Woo! All done! We can see all the way up to the recent 2020 Grand Final have we been able to calculate the ELO rating. 

Before we call it a day let's make a crude visualisation of all the team's ELO rating changes over time.

In [14]:

import plotly.graph_objects as go
fig = px.line(matches, x=matches.index, y="home_team_current_rating", color = "home_team")
fig.update_layout(title = 'AFL Elo Ratings',
                  xaxis_title = 'Index',
                  yaxis_title = "ELO Rating",
                  legend = {"title": "Team"})
fig

How great! We can already see some of the great football dynasties being represented in their ELO rating. We can also see the fall of Fitzroy :(. 
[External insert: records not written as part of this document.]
-- ==== Sys2Proof/Machine/Identify.lean ====
section
/-! DEFINITION. What the controllers report (spec 10, R293, R296 to R299, R303): Identify data, log pages and features. The manual gives
the fields and their values; their offsets are those of NVMe Base 2.0 and of the Zoned Namespace command set (PRESUMED, log 18). -/

namespace Sys2Proof.Machine

/-! ## Layout -/

/-- Fields by ascending offset, with zeros between them and up to `size` bytes, from position `pos` on. -/
def layout (size pos : Nat) : List (Nat × List Byte) → List Byte
  | [] => List.replicate (size - pos) 0
  | (o, b) :: r => List.replicate (o - pos) 0 ++ b ++ layout size (o + b.length) r

/-- A data structure of `size` bytes. -/
def page (size : Nat) (fields : List (Nat × List Byte)) : List Byte := layout size 0 fields

/-- ASCII text padded with spaces. -/
def asciiPad (n : Nat) (v : List Byte) : List Byte := (v ++ List.replicate n 0x20).take n

/-! ## Identity -/

/-- An identity or power-state object as in force since the last power-on reset (R319). -/
def inForce (s : State) (index sub : Nat) : List Byte := valueOf { s with dict.values := s.sub.identity } index sub

/-- The controller identifier of a port (R292). -/
def cntlid (p : PortId) : Nat := p.val + 1

/-- "nqn.2019-04.com.eznedy:crx8:" (R292). -/
def nqnPrefix : List Byte :=
  [0x6E, 0x71, 0x6E, 0x2E, 0x32, 0x30, 0x31, 0x39, 0x2D, 0x30, 0x34, 0x2E, 0x63, 0x6F, 0x6D, 0x2E, 0x65, 0x7A, 0x6E, 0x65, 0x64, 0x79,
   0x3A, 0x63, 0x72, 0x78, 0x38, 0x3A]

/-- The firmware revision of the running image (R293). -/
def runningFr (s : State) : List Byte := asciiPad 8 s.fw.slots[s.fw.active].fr

/-- The namespaces the controllers present: none in RECOVERY (spec 03, Table 3.6). -/
def shownNs (s : State) : List Namespace := if s.power.phase = .recovery then [] else s.sub.namespaces

/-- A namespace presented. -/
def shownNsAt (s : State) (nsid : Nat) : Option Namespace := (shownNs s).find? (fun n => n.nsid = nsid)

/-- A namespace presented that is attached to the controller of port `p`. -/
def attachedNs (s : State) (p : PortId) (nsid : Nat) : Option Namespace := (shownNsAt s nsid).filter (fun n => n.attached p)

/-! ## Identify (Tables 10.3, 10.7, 10.8) -/

/-- A power state descriptor (R309, Table 10.8): PS2 is non-operational. -/
def psd (s : State) (k : Nat) : List Byte :=
  let v := inForce s 0x2002 k
  page 32 [(0, leBytes 2 (fieldU v 0 2)), (3, leBytes 1 (if k = 2 then 2 else 0)), (4, leBytes 4 (fieldU v 4 4)),
    (8, leBytes 4 (fieldU v 8 4)), (16, leBytes 2 (fieldU v 12 2)), (18, leBytes 1 (if fieldU v 12 2 = 0 then 0 else 0x80))]

/-- Identify Controller (Table 10.3; FWUG by spec 16, R466). The silicon revision (spec 00, R5) stands in its vendor bytes from 3,072 on
(DESIGN CHOICE, log 42: the manual does not say where). -/
def idController (s : State) (p : PortId) : List Byte :=
  page 4096 [
    (0, leBytes 2 Config.pciVendorId.toNat), (2, leBytes 2 (leNat (inForce s 0x2000 1))), (4, asciiPad 20 (inForce s 0x2000 3)),
    (24, asciiPad 40 (inForce s 0x2000 4)), (64, runningFr s), (76, leBytes 1 3), (77, leBytes 1 8), (78, leBytes 2 (cntlid p)),
    (80, leBytes 4 0x00020000), (84, leBytes 4 25000000), (88, leBytes 4 8000000), (128, leBytes 2 10), (256, leBytes 2 0x000E),
    (258, leBytes 1 7), (259, leBytes 1 3), (260, leBytes 1 0x14), (261, leBytes 1 0x06), (262, leBytes 1 63), (263, leBytes 1 2),
    (266, leBytes 2 (limitKelvin s (hdaRef s) 0)), (268, leBytes 2 (limitKelvin s (hdaRef s) 4)), (270, leBytes 2 15),
    (319, leBytes 1 1), (512, leBytes 1 0x66), (513, leBytes 1 0x44), (516, leBytes 4 16), (520, leBytes 2 0x0028), (525, leBytes 1 1),
    (768, nqnPrefix ++ inForce s 0x2000 3), (2048, psd s 0), (2080, psd s 1), (2112, psd s 2), (3072, revisionText)]

/-- Identify Namespace (R302, R307): NMIC bit 0, the six reservation types with Persist Through Power Loss, LBA format 0. -/
def idNamespace (n : Namespace) : List Byte :=
  let blocks := leBytes 8 n.size
  page 4096 [(0, blocks), (8, blocks), (16, blocks), (30, leBytes 1 1), (31, leBytes 1 0xFF), (130, leBytes 1 12)]

/-- The capabilities common to every namespace. -/
def idCommon : List Byte := page 4096 [(30, leBytes 1 1), (31, leBytes 1 0xFF), (130, leBytes 1 12)]

/-- CSI of a namespace. -/
def csiOf (n : Namespace) : Nat := if n.zoned then 2 else 0

/-- The I/O command set specific Identify Namespace data (Table 10.7); zero for the NVM command set. -/
def idNsSpecific (n : Namespace) (csi : Nat) : List Byte :=
  if csi = 2 && n.zoned then
    page 4096 [(0, leBytes 2 1), (2, leBytes 2 1), (4, leBytes 4 40959), (8, leBytes 4 40959), (2816, leBytes 8 65536)]
  else page 4096 []

/-- The I/O command set specific Identify Controller data (R295): WZSL 16 for the NVM command set; ZASL 0 for the zoned one. -/
def idCtrlSpecific (csi : Nat) : List Byte := if csi = 0 then page 4096 [(1, leBytes 1 16)] else page 4096 []

/-- The I/O command set independent Identify Namespace data: NMIC, reservations, and NRDY once the drive is READY. -/
def idNsIndependent (s : State) : List Byte :=
  page 4096 [(1, leBytes 1 1), (2, leBytes 1 0xFF), (14, leBytes 1 (b2n (s.power.phase = .ready)))]

/-- A list of identifiers of `w` bytes each, at most `k`. -/
def idList (w k : Nat) (l : List Nat) : List Byte := page 4096 [(0, ((l.take k).map (leBytes w)).flatten)]

/-- A controller list: its length, then the identifiers. -/
def ctrlList (l : List Nat) : List Byte := page 4096 [(0, leBytes 2 l.length ++ (l.map (leBytes 2)).flatten)]

/-- The controllers of the subsystem: one in the x4 mode. -/
def controllers (s : State) : List Nat := if s.power.straps.portMode then [1] else [1, 2]

/-- The controllers a namespace is attached to. -/
def attachedTo (n : Namespace) : List Nat := (allPorts.filter (fun p => n.attached p)).map cntlid

/-- Identify (R294): a status or the data. An inactive namespace identifier reads as zeros. -/
def identifyData (s : State) (p : PortId) (cns nsid csi cntid : Nat) : Except Status (List Byte) :=
  let valid := 1 ≤ nsid && nsid ≤ 16
  let shown (n : Option Namespace) (f : Namespace → List Byte) : Except Status (List Byte) :=
    if valid then .ok (n.elim (page 4096 []) f) else .error .invalidNs
  match cns with
  | 0x00 => if nsid = 0xFFFFFFFF then .ok idCommon else shown (attachedNs s p nsid) idNamespace
  | 0x01 => .ok (idController s p)
  | 0x02 =>
    if 0xFFFFFFFE ≤ nsid then .error .invalidNs
    else .ok (idList 4 1024 (((shownNs s).filter (fun n => n.attached p && nsid < n.nsid)).map (·.nsid)))
  | 0x03 => shown (attachedNs s p nsid) (fun n => page 4096 [(0, leBytes 2 0x0104), (4, leBytes 1 (csiOf n))])
  | 0x05 => if csi = 0 || csi = 2 then shown (attachedNs s p nsid) (fun n => idNsSpecific n csi) else .error .invalidField
  | 0x06 => if csi = 0 || csi = 2 then .ok (idCtrlSpecific csi) else .error .invalidField
  | 0x08 => shown (attachedNs s p nsid) (fun _ => idNsIndependent s)
  | 0x10 =>
    if 0xFFFFFFFE ≤ nsid then .error .invalidNs
    else .ok (idList 4 1024 (((shownNs s).filter (fun n => nsid < n.nsid)).map (·.nsid)))
  | 0x11 => shown (shownNsAt s nsid) idNamespace
  | 0x12 => shown (shownNsAt s nsid) (fun n => ctrlList ((attachedTo n).filter (fun c => cntid ≤ c)))
  | 0x13 => .ok (ctrlList ((controllers s).filter (fun c => cntid ≤ c)))
  | 0x1C => .ok (page 4096 [(0, leBytes 8 0x05)])
  | _ => .error .invalidField

/-! ## Log pages (Table 10.6) -/

/-- The hottest enabled remote diode (R299). -/
def hottestDiode (s : State) : Nat := ((List.range 8).map (smartTemp s)).foldl max 0

/-- Percentage Used (R298). -/
def percentUsed (s : State) : Nat := min 255 (powerOn s * 100 / (1024 * max 1 (cfg s 0x2000 5)))

/-- SMART / Health Information (R298, R299). `busy`, `warm` and `hot` are the controller busy time and the composite temperature times,
which the manual does not give: free values (log 2). -/
def smartPage (s : State) (p : PortId) (busy warm hot : Nat) : List Byte :=
  let k (n : Nat) : List Byte := leBytes 16 n
  page 512 [
    (0, leBytes 1 (criticalWarning s p).toNat), (1, leBytes 2 (compositeTemp s)), (3, leBytes 1 (availableSpare s)), (4, leBytes 1 10),
    (5, leBytes 1 (percentUsed s)), (32, k (ceilDiv (8 * s.sub.blocksRead) 1000)), (48, k (ceilDiv (8 * s.sub.blocksWritten) 1000)),
    (64, k s.sub.hostReads), (80, k s.sub.hostWrites), (96, k busy), (112, k s.clock.cycles), (128, k (powerOn s / 1024)),
    (144, k s.clock.unsafeShutdowns), (160, k s.sub.mediaErrors), (176, k (s.port p).errorCount), (192, leBytes 4 warm),
    (196, leBytes 4 hot), (200, leBytes 2 (smartTemp s 10)), (202, leBytes 2 (smartTemp s 8)), (204, leBytes 2 (smartTemp s 9)),
    (206, leBytes 2 (hottestDiode s))]

/-- Error Information: 64 entries of 64 bytes, newest first. -/
def errorPage (q : Port) : List Byte :=
  page 4096 [(0, (q.errors.zipIdx.map (fun e =>
    page 64 [(0, leBytes 8 (q.errorCount - e.2)), (8, leBytes 2 e.1.1), (10, leBytes 2 e.1.2.1.toNat), (12, leBytes 2 (2 * e.1.2.2.word))])).flatten)]

/-- Firmware Slot Information: slot 1 is slot A, slot 2 slot B. -/
def slotPage (s : State) : List Byte :=
  let fr (i : Fin 2) : List Byte := if s.fw.slots[i].state = 0 then List.replicate 8 0 else asciiPad 8 s.fw.slots[i].fr
  page 512 [(0, leBytes 1 (s.fw.active.val + 1 + 16 * s.fw.next.elim 0 (fun i => i.val + 1))), (8, fr 0), (16, fr 1)]

/-- Changed Namespace List. -/
def changedPage (q : Port) : List Byte := page 4096 [(0, (q.changed.map (leBytes 4)).flatten)]

/-- Commands Supported and Effects (Table 10.6): every command of R294 and R295; the vendor commands 0xC0 and 0xC1 report CCC. The other
effect bits are those of NVMe Base 2.0 (PRESUMED, log 18). -/
def effectsPage : List Byte :=
  let e (n : Nat) : List Byte := leBytes 4 n
  page 4096 [
    (0x00, e 1), (0x04, e 1), (0x08, e 1), (0x10, e 1), (0x14, e 1), (0x18, e 1), (0x20, e 1), (0x24, e 1), (0x28, e 1), (0x30, e 1),
    (0x34, e 9), (0x40, e 1), (0x44, e 1), (0x54, e 9), (0x200, e 3), (0x210, e 3), (0x300, e 0x11), (0x304, e 0x11), (0x308, e 1),
    (0x400, e 1), (0x404, e 3), (0x408, e 1), (0x420, e 3), (0x434, e 1), (0x438, e 1), (0x444, e 1), (0x454, e 1), (0x5E4, e 3),
    (0x5E8, e 1), (0x5F4, e 3)]

/-- Reservation Notification: the oldest entry, and how many are held. -/
def resPage (q : Port) : List Byte :=
  match q.resLog with
  | [] => page 64 []
  | (kind, nsid) :: r =>
    page 64 [(0, leBytes 8 (q.resCount - r.length)), (8, leBytes 1 kind), (9, leBytes 1 (min 255 r.length)), (12, leBytes 4 nsid)]

/-- Sanitize Status: progress while it runs is a free value (log 2). -/
def sanitizePage (s : State) (progress : Nat) : List Byte :=
  let z := s.sub.sanitize
  let st := if z.running then 2 else if z.failed then 3 else if z.done = 0 then 0 else 1
  page 512 [(0, leBytes 2 (if z.running then progress else 0xFFFF)), (2, leBytes 2 (st + 8 * z.done)),
    (4, leBytes 4 (if z.passes = 0 then 0 else 3 + 16 * z.passes)), (8, leBytes 4 0xFFFFFFFF), (12, leBytes 4 0xFFFFFFFF), (16, leBytes 4 0xFFFFFFFF)]

/-- An entry of the Deferred Write Error log (spec 11, Table 11.5). -/
def deferredBytes (d : DeferredEntry) : List Byte :=
  leBytes 8 d.seq ++ leBytes 8 d.slba ++ leBytes 4 d.nlb ++ leBytes 4 d.nsid ++ leBytes 2 d.cause ++ leBytes 1 d.port.val ++ [0]
    ++ leBytes 4 d.powerOn

/-- The Deferred Write Error log (spec 11, R346): entry `i` of the ring is the one whose SEQ is `i + 1` modulo 256. -/
def deferredPage (s : State) : List Byte :=
  let l := s.sub.deferredLog
  let total := (l.head?.map (·.seq)).getD 0
  leBytes 8 total ++ leBytes 2 l.length ++ leBytes 2 (if total = 0 then 0xFFFF else (total - 1) % 256) ++ List.replicate 52 0
    ++ ((List.range 256).map (fun i => ((l.find? (fun d => (d.seq - 1) % 256 = i)).elim (List.replicate 32 0) deferredBytes))).flatten

/-- A log page of port `p` (R297), and the state with the free values it took. -/
def logPage (s : State) (p : PortId) (lid : Nat) : Option (List Byte) × State :=
  let q := s.port p
  match lid with
  | 0x01 => (some (errorPage q), s)
  | 0x02 =>
    let a := nextFree s
    let b := nextFree a.2
    let c := nextFree b.2
    (some (smartPage s p a.1 b.1 c.1), c.2)
  | 0x03 => (some (slotPage s), s)
  | 0x04 => (some (changedPage q), s)
  | 0x05 => (some effectsPage, s)
  | 0x80 => (some (resPage q), s)
  | 0x81 =>
    let a := nextFree s
    (some (sanitizePage s a.1), a.2)
  | 0xC0 => (some (deferredPage s), s)
  | 0xC1 => (some (ringImage s), s)
  | _ => (none, s)

/-- What reading a log page with RAE 0 clears (R301, R346): its events are armed again and those that wait go, but for the SMART / Health
events, of which each bit has its own, the Changed Namespace List empties, and the oldest
Reservation Notification is taken. -/
def clearLog (p : PortId) (lid : Nat) (s : State) : State :=
  s.modPort p (fun q => { q with
    masked := q.masked.filter (fun b => b.toNat ≠ lid)
    events := q.events.filter (fun e => e.kind = 1 || e.page.toNat ≠ lid)
    changed := if lid = 0x04 then [] else q.changed
    resLog := if lid = 0x80 then q.resLog.drop 1 else q.resLog })

/-! ## Features (Table 10.5) -/

/-- Number of Queues as granted: 64 and 64, 0-based. -/
def queuesGranted (f : Features) : Nat := (f.queues - 1) * 65537

/-- The Timestamp now: the value set and the time since, with its attributes byte. -/
def timestampBytes (s : State) (f : Features) : List Byte :=
  leBytes 6 (f.timestamp.toNat + (s.clock.ns - f.timestampAt) / 1000000) ++ [f.timestampAttr, 0]

/-- The current value of a feature of port `p` (R296): a status, or completion dword 0 and data. Command dword 11 selects the threshold
or the vector. -/
def featureValue (s : State) (p : PortId) (fid nsid cdw11 : Nat) : Except Status (Nat × CplData) :=
  let f := (s.port p).feat
  let ofNs (g : Namespace → Nat) : Except Status (Nat × CplData) :=
    match attachedNs s p nsid with | none => .error .invalidNs | some n => .ok (g n, .none)
  match fid with
  | 0x01 => .ok (f.arbitration.toNat, .none)
  | 0x02 => .ok (f.ps, .none)
  | 0x04 =>
    let sel := bitsOf cdw11 20 2
    if bitsOf cdw11 16 4 ≠ 0 || 1 < sel then .error .invalidField
    else .ok (if sel = 0 then overThreshold s f else f.underTh.getD 0, .none)
  | 0x05 => ofNs (fun n => (assocGet n.nsid f.tler).getD 0)
  | 0x06 => .ok (b2n (s.cache.mode = .writeBack), .none)
  | 0x07 => .ok (queuesGranted f, .none)
  | 0x08 => .ok (f.coalescing.toNat, .none)
  | 0x09 =>
    let v := bitsOf cdw11 0 16
    if 64 < v then .error .invalidField else .ok (v + b2n ((assocGet v f.vectorConfig).getD false) * 65536, .none)
  | 0x0A => .ok (f.atomicity.toNat, .none)
  | 0x0B => .ok (f.asyncConfig.toNat, .none)
  | 0x0E => .ok (0, .bytes (timestampBytes s f))
  | 0x16 => .ok (0, .bytes (page 512 [(0, leBytes 1 (b2n f.acre))]))
  | 0x80 => .ok (f.marker.toNat, .none)
  | 0x81 => .ok (0, .bytes (leBytes (if f.exhid then 16 else 8) f.hostId.toNat))
  | 0x82 => ofNs (fun n => ((assocGet n.nsid f.resMask).getD 0).toNat)
  | 0x83 => ofNs (fun n => b2n n.res.ptpl)
  | _ => .error .invalidField

end Sys2Proof.Machine
end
This also highlights an error in the dataset where North Melbourne are called the Kangaroos for a little while but this can be solved in other pre-processing projects. 
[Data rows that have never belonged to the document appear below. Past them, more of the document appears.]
/-! ## Queues (R294; Table 11.4) -/

/-- What Create I/O Completion Queue breaks (R291, R294, R503). -/
def createCqStatus (q : Port) (qid size vector : Nat) (contiguous : Bool) : Option Status :=
  if qid = 0 || 64 < qid || q.cqs.any (fun x => x.qid = qid) then some .invalidQid
  else if size < 2 || 4096 < size then some .invalidQueueSize
  else if !contiguous then some .invalidField
  else if 64 < vector then some .invalidVector
  else none

/-- What Create I/O Submission Queue breaks (R294, R503). -/
def createSqStatus (q : Port) (qid size cqid : Nat) (contiguous : Bool) : Option Status :=
  if cqid = 0 || 64 < cqid then some .invalidQid
  else if !q.cqs.any (fun x => x.qid = cqid) then some .cqInvalid
  else if qid = 0 || 64 < qid || q.sqs.any (fun x => x.qid = qid) || q.deleting.any (fun x => x.1 = qid) then some .invalidQid
  else if size < 2 || 4096 < size then some .invalidQueueSize
  else if !contiguous then some .invalidField
  else none

/-- A command that a status refuses (with an event, R503), or that takes effect. -/
def adminUnless (a : AdminHdr) (opcode nsid cdw10 : Nat) (st : Option Status) (f : State → State) (s : State) : State :=
  match st with
  | some st => adminRefused a opcode nsid cdw10 st s
  | none => adminDone a .success 0 .none (f s)

/-- CREATE_IO_CQ. -/
def execCreateIoCq (a : AdminHdr) (qid size vector : Nat) (contiguous irqEnable : Bool) (s : State) : Host.Outcome State Fault Refusal :=
  .next (adminExec a false (fun s =>
    adminUnless a 0x05 0 (qid + (size - 1) * 65536) (createCqStatus (s.port a.port) qid size vector contiguous)
      (fun s => s.modPort a.port (fun q => { q with cqs := q.cqs ++ [⟨qid, size, 0, 0, vector, irqEnable⟩] })) s) s)

/-- CREATE_IO_SQ. -/
def execCreateIoSq (a : AdminHdr) (qid size cqid : Nat) (contiguous : Bool) (s : State) : Host.Outcome State Fault Refusal :=
  .next (adminExec a false (fun s =>
    adminUnless a 0x01 0 (qid + (size - 1) * 65536) (createSqStatus (s.port a.port) qid size cqid contiguous)
      (fun s => s.modPort a.port (fun q => { q with sqs := q.sqs ++ [⟨qid, size, 0, 0, cqid⟩] })) s) s)

/-- The uncommitted commands of a queue end with a status; a write with a sector on media runs to its end (Table 11.4). -/
def endQueue (p : PortId) (qid : Nat) (s : State) : State :=
  (s.cmds.ctxs.filter (fun c => c.port = p && c.sqid = qid && !c.committed && !c.unabortable s)).reverse.foldl (fun s c =>
    match ctxOf s c.id with | none => s | some c => if c.committed then s else endUnacked c .sqDeletion s) s

/-- A submission queue deleted: the deletion completes once every command of the queue has been completed and posted. -/
def deleteSq (a : AdminHdr) (qid : Nat) (s : State) : State :=
  let s := s.modPort a.port (fun q => { q with sqs := q.sqs.filter (fun x => x.qid ≠ qid), deleting := q.deleting ++ [(qid, a.cid)] })
  progress (finishDeletes a.port (endQueue a.port qid s))

/-- DELETE_IO_SQ (Table 11.4). -/
def execDeleteIoSq (a : AdminHdr) (qid : Nat) (s : State) : Host.Outcome State Fault Refusal :=
  .next (adminExec a false (fun s =>
    if qid = 0 || !(s.port a.port).sqs.any (fun x => x.qid = qid) then adminRefused a 0x00 0 qid .invalidQid s else deleteSq a qid s) s)

/-- DELETE_IO_CQ: refused while a submission queue uses it (R503). -/
def execDeleteIoCq (a : AdminHdr) (qid : Nat) (s : State) : Host.Outcome State Fault Refusal :=
  .next (adminExec a false (fun s =>
    let q := s.port a.port
    adminUnless a 0x04 0 qid
      (if qid = 0 || !q.cqs.any (fun x => x.qid = qid) then some .invalidQid
       else if q.sqs.any (fun x => x.cqid = qid) || q.deleting ≠ [] then some .invalidQueueDeletion else none)
      (fun s => s.modPort a.port (fun q => { q with cqs := q.cqs.filter (fun x => x.qid ≠ qid) })) s) s)

/-! ## Identify and log pages -/

/-- IDENTIFY (R293, R303), also in RECOVERY (spec 03, R83). -/
def execIdentify (a : AdminHdr) (cns : Byte) (nsid : Word32) (csi : Byte) (cntid : Word16) (s : State) : Host.Outcome State Fault Refusal :=
  .next (adminExec a true (fun s =>
    adminAnswer a 0x06 nsid.toNat (cns.toNat + cntid.toNat * 65536) ((identifyData s a.port cns.toNat nsid.toNat csi.toNat cntid.toNat).map (fun v => (0, .bytes v))) s) s)

/-- The events that wait and whose log page is not awaited complete the requests held (R301). -/
def pumpAen (q : Port) : Port :=
  q.events.foldl (fun q e =>
    if q.aers = [] || (e.kind ≠ 1 && q.masked.contains e.page) then q else postAen e { q with events := q.events.erase e }) q

/-- What a Get Log Page breaks: a SMART page of one namespace (R297), an offset or a length outside the page or above MDTS. -/
def logStatus (lid nsid offset length size : Nat) : Option Status :=
  if lid = 0x02 && nsid ≠ 0 && nsid ≠ 0xFFFFFFFF then some .invalidField
  else if offset % 4 ≠ 0 || size < offset || 1048576 < length then some .invalidField
  else none

/-- The answer to a Get Log Page. -/
def getLog (a : AdminHdr) (lid : Nat) (rae : Bool) (nsid offset length : Nat) (s : State) : State :=
  let r := logPage s a.port lid
  let cdw10 := lid + b2n rae * 32768 + (length / 4 - 1) % 65536 * 65536
  match r.1 with
  | none => adminRefused a 0x02 nsid cdw10 .invalidLogPage s
  | some v =>
    match logStatus lid nsid offset length v.length with
    | some st => adminRefused a 0x02 nsid cdw10 st s
    | none =>
      let t := adminDone a .success 0 (.bytes ((v.drop offset).take length)) r.2
      if rae then t else (clearLog a.port lid t).modPort a.port pumpAen

/-- GET_LOG_PAGE (R297, R346), also in RECOVERY (spec 03, R83). Bytes beyond the page are not written. -/
def execGetLogPage (a : AdminHdr) (lid : Byte) (rae : Bool) (nsid : Word32) (offset length : Nat) (s : State) :
    Host.Outcome State Fault Refusal :=
  .next (adminExec a true (getLog a lid.toNat rae nsid.toNat offset length) s)

/-! ## Abort and asynchronous events -/

/-- An Abort counted: aborted or not. -/
def countAbort (done : Bool) (s : State) : State :=
  if done then { s with cmds.abortsDone := s.cmds.abortsDone + 1 } else { s with cmds.abortsRefused := s.cmds.abortsRefused + 1 }

/-- The admin commands of a port that are open and whose effect has begun: a commit that swaps, an activation, a queue deletion, an Abort
whose target is aborted. They are not aborted (DESIGN CHOICE, log 30: the rule names writes on media only). -/
def begunAdmin (s : State) (p : PortId) : List Word16 :=
  (match s.dict.waiter with | some (.command a) => if a.port = p then [a.cid] else [] | _ => [])
    ++ (match s.fw.asker with | some a => if a.port = p then [a.cid] else [] | none => [])
    ++ (s.port p).deleting.map (·.2) ++ (s.port p).abortDone.map (·.2)

/-- The Abort of an admin command (R338): an Asynchronous Event Request that is held, or an Abort that waits for its target, is aborted; one
whose effect has begun runs on, and the Abort completes after it. -/
def abortAer (a : AdminHdr) (target : Word16) (s : State) : State :=
  if (s.port a.port).abortWait.any (fun x => x.2 = target) then
    let s := s.modPort a.port (fun q => { q with abortWait := q.abortWait.filter (fun x => x.2 ≠ target) })
    adminDone a .success 0 .none (adminDone ⟨a.port, target⟩ .abortRequested 0 .none (countAbort true s))
  else if (begunAdmin s a.port).contains target then
    (countAbort false s).modPort a.port (fun q => { q with abortAdmin := q.abortAdmin ++ [(target, a.cid)] })
  else if (s.port a.port).aers.contains target then
    let s := s.modPort a.port (fun q => { q with aers := q.aers.filter (· ≠ target) })
    adminDone a .success 0 .none (adminDone ⟨a.port, target⟩ .abortRequested 0 .none (countAbort true s))
  else adminDone a .success 1 .none (countAbort false s)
Additionally, I don't think the formulas need to be tweaked much at all at this stage as all the teams successfully stay within the 1000 & 2000 limits we wanted to impose. 

### Final Thoughts
This will work for the time being but I think the rating should also be influenced by the final scoreline. If a team wins by a larger margin they should be rewarded with some more points. This will obviously make it worse for teams who perform poorly but make it better when they almost beat a team much better than them. For example if the bottom of the ladder loses to first by 50 points that is expected and they should lose their points as normal however, if they only lose by 1 then thats a superb effort and they should be rewarded with losing a lot less points. 

In [112]:
mask = matches['round'] == "Grand Final"
grand_final_ratings = pd.concat([matches.loc[mask, 'home_team_current_rating'], matches.loc[mask, 'away_team_current_rating']])

fig2 = px.box(grand_final_ratings)
fig2.update_layout(
    title = "Distribution of Grand Final Team ELO Ratings",
    xaxis_title = None,
    yaxis_title = "ELO Rating"
)
fig2.layout.xaxis.update(showticklabels=False)
fig2

In [129]:
# The lowest ELO rating to make a grand final
mask = ((matches.home_team_current_rating == grand_final_ratings.min()) | (matches.away_team_current_rating == grand_final_ratings.min())) & (matches['round'] == "Grand Final")
matches.loc[mask, ['year', 'home_team', 'away_team', 'winner', 'home_team_current_rating', 'away_team_current_rating']]

Unnamed: 0,year,home_team,away_team,winner,home_team_current_rating,away_team_current_rating
1297,1913,Fitzroy,St Kilda,Fitzroy,1595,1434


In [18]:
import plotly.graph_objects as go
fig = px.line(matches, x=matches.index, y="home_team_current_rating", 
              color = "home_team", hover_data=["home_team", "home_team_current_rating", "year", "round"])
fig.update_layout(title = 'AFL Elo Ratings',
                  xaxis_title = 'Index',
                  yaxis_title = "ELO Rating",
                  legend = {"title": "Team"})
fig